First, you need to understand that Long and Short are commands that tell you what to do with the asset you're trading. A Long order means placing a buy order, expecting the price to go up. Then, you close the position by selling to profit from the price difference. For example, if we Long an asset at 41 baht and the price rises to 42 baht, we close the position and make a profit of 1 baht. But if the price drops instead, we will incur a loss.
A Short order means selling the asset first, expecting the price to fall. Then, we buy back at a lower price to close the position and make a profit. For example, if we Short at 41 baht and the price drops to 40 baht, we buy back and earn a profit of 1 baht. But if the price rises instead, we will incur a loss.

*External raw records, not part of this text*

-- ==== Sys2Proof/Safety.lean ====
section
/-! DEFINITION. What counts as a safe run: the invariants that every step keeps, block by block. Each says of every
reachable state what the spec says never fails. -/

namespace Sys2Proof.Machine

/-- A transmit queue within its depth, its attempt count below that of a drop (R146, R148, R152). -/
def TxQueue.ok (q : TxQueue) (depth : Nat) : Prop := q.frames.length ≤ depth ∧ q.attempts < 4

/-- The link controller: no transmit queue exceeds its depth (R152), no attempt count reaches 4 and stays (R146), and
the link counts are held at 65,535 (R157). -/
structure LinkState.Inv (l : LinkState) : Prop where
  urgent         : l.urgent.ok 4
  visit          : l.visit.ok 8
  routine        : l.routine.ok 8
  bulk           : l.bulk.ok 16
  badCheck       : l.badCheck ≤ 65535
  drops          : l.drops ≤ 65535
  malformed      : l.malformed ≤ 65535
  statusDiscards : l.statusDiscards ≤ 65535
  helpLost       : l.helpLost ≤ 65535

/-- The visit table: at most 96 visits, no two with one number, no two with one token (R93), with the counts held at
65,535 (R110), the own sequence in 1 to 4,095 (R92) and the epoch in 0 to 255 (R91). -/
structure VisitState.Inv (v : VisitState) : Prop where
  count     : v.table.length ≤ 96
  numbers   : (v.table.map (·.number)).Nodup
  tokens    : (v.table.map (·.claim.token)).Nodup
  unmatched : v.unmatched ≤ 65535
  conflicts : v.conflicts ≤ 65535
  sequence  : 1 ≤ v.sequence ∧ v.sequence ≤ 4095
  epoch     : v.epoch < 256

/-- The visit table of the station, whose yard limit is at most 96 (R93). -/
def State.visitInv (s : State) : Prop := s.visits.Inv ∧ s.cfg.yardLimit ≤ 96

/-- The ticket queue never holds more than 4 tickets, a place held for a commit among them (R131, R133). -/
def State.ticketInv (s : State) : Prop := s.tickets.placesTaken ≤ 4

/-- A barrier unit: the travel timer runs in RISING and FALLING only (R46), a LOWER is pending in RISING and UP only
(R42), and a fault reason stands in FAULT and nowhere else (R40). -/
structure BarrierUnit.Inv (b : BarrierUnit) : Prop where
  timer   : b.travel.isSome = true → b.state = .rising ∨ b.state = .falling
  pending : b.lowerPending = true → b.state = .rising ∨ b.state = .up
  reason  : b.reason.isSome = true ↔ b.state = .fault

/-- Both barrier units. -/
def State.barrierInv (s : State) : Prop := s.barrierA.Inv ∧ s.barrierB.Inv

/-- The zero offset is 0 whenever the zero state is UNSET (1.7), and the monitor's counts are at most 16 and
3 (R4). -/
structure WeighState.Inv (w : WeighState) : Prop where
  unset  : w.zeroSet = false → w.zero = 0
  goods  : w.goodCount ≤ 16
  faults : w.faultCount ≤ 3

/-- The zero offset lies within 20 × Max grams, Max as the calibration record holds it (1.7). -/
def State.zeroInv (s : State) : Prop := (s.weigh.zero.natAbs : Int) ≤ zeroRangeOf s.retained.cal.capacity

/-- The stored tare table holds at most 64 records (R113). -/
def State.tareInv (s : State) : Prop := s.store.tares.length ≤ 64

/-- The orphan admission count is held at 65,535 (R59). -/
def State.orphanInv (s : State) : Prop := s.lane.orphans ≤ 65535

/-- The own entry of the peer table is always LIVE (R161). -/
def State.ownEntryInv (s : State) : Prop := (s.peers.table[s.own]).state = .live

/-- The depot clock, where it is set, lies in its range (R169, R170). -/
def State.clockInv (s : State) : Prop := ∀ t, s.peers.clock = some t → t.valid = true

/-- The invariants of every block together. -/
structure State.Inv (s : State) : Prop where
  link     : s.link.Inv
  visits   : s.visitInv
  tickets  : s.ticketInv
  barriers : s.barrierInv
  weigh    : s.weigh.Inv
  zero     : s.zeroInv
  tares    : s.tareInv
  orphans  : s.orphanInv
  own      : s.ownEntryInv
  clock    : s.clockInv

/-- A step answers a next state. -/
def completes (r : Result) : Prop := ∃ t, r = .next t

end Sys2Proof.Machine
end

The difference is that Long is used when we expect the market to rise, while Short is used when we expect it to fall. However, not all instruments support Short - it is only available with derivatives like CFDs and other tools.
Let's look at real examples. Suppose Tim hears that PEAR company has good earnings. He thinks the stock price will go up, so he buys 100 shares at 350 dollars (a Long position). Later, the stock price rises to 400 dollars. He sells and makes a profit of 5,000 dollars.
Another example: Tim hears that ORANGE company might face supply issues. He believes the stock price will fall, so he decides to Short - borrowing shares and selling at 350 dollars, earning 35,000 dollars. Later, the stock drops to 300 dollars. He buys back 100 shares for 30,000 dollars, closes the position, and makes a profit of 5,000 dollars.
The good thing is that nowadays, Short selling stocks has become easier through tools like CFDs, which offer convenient trading steps. We can profit from both rising and falling markets, using less capital but leveraging to aim for higher gains.
An important point is understanding the risks - both Long and Short can lead to losses if our predictions are wrong. Therefore, risk management and thorough market research are essential.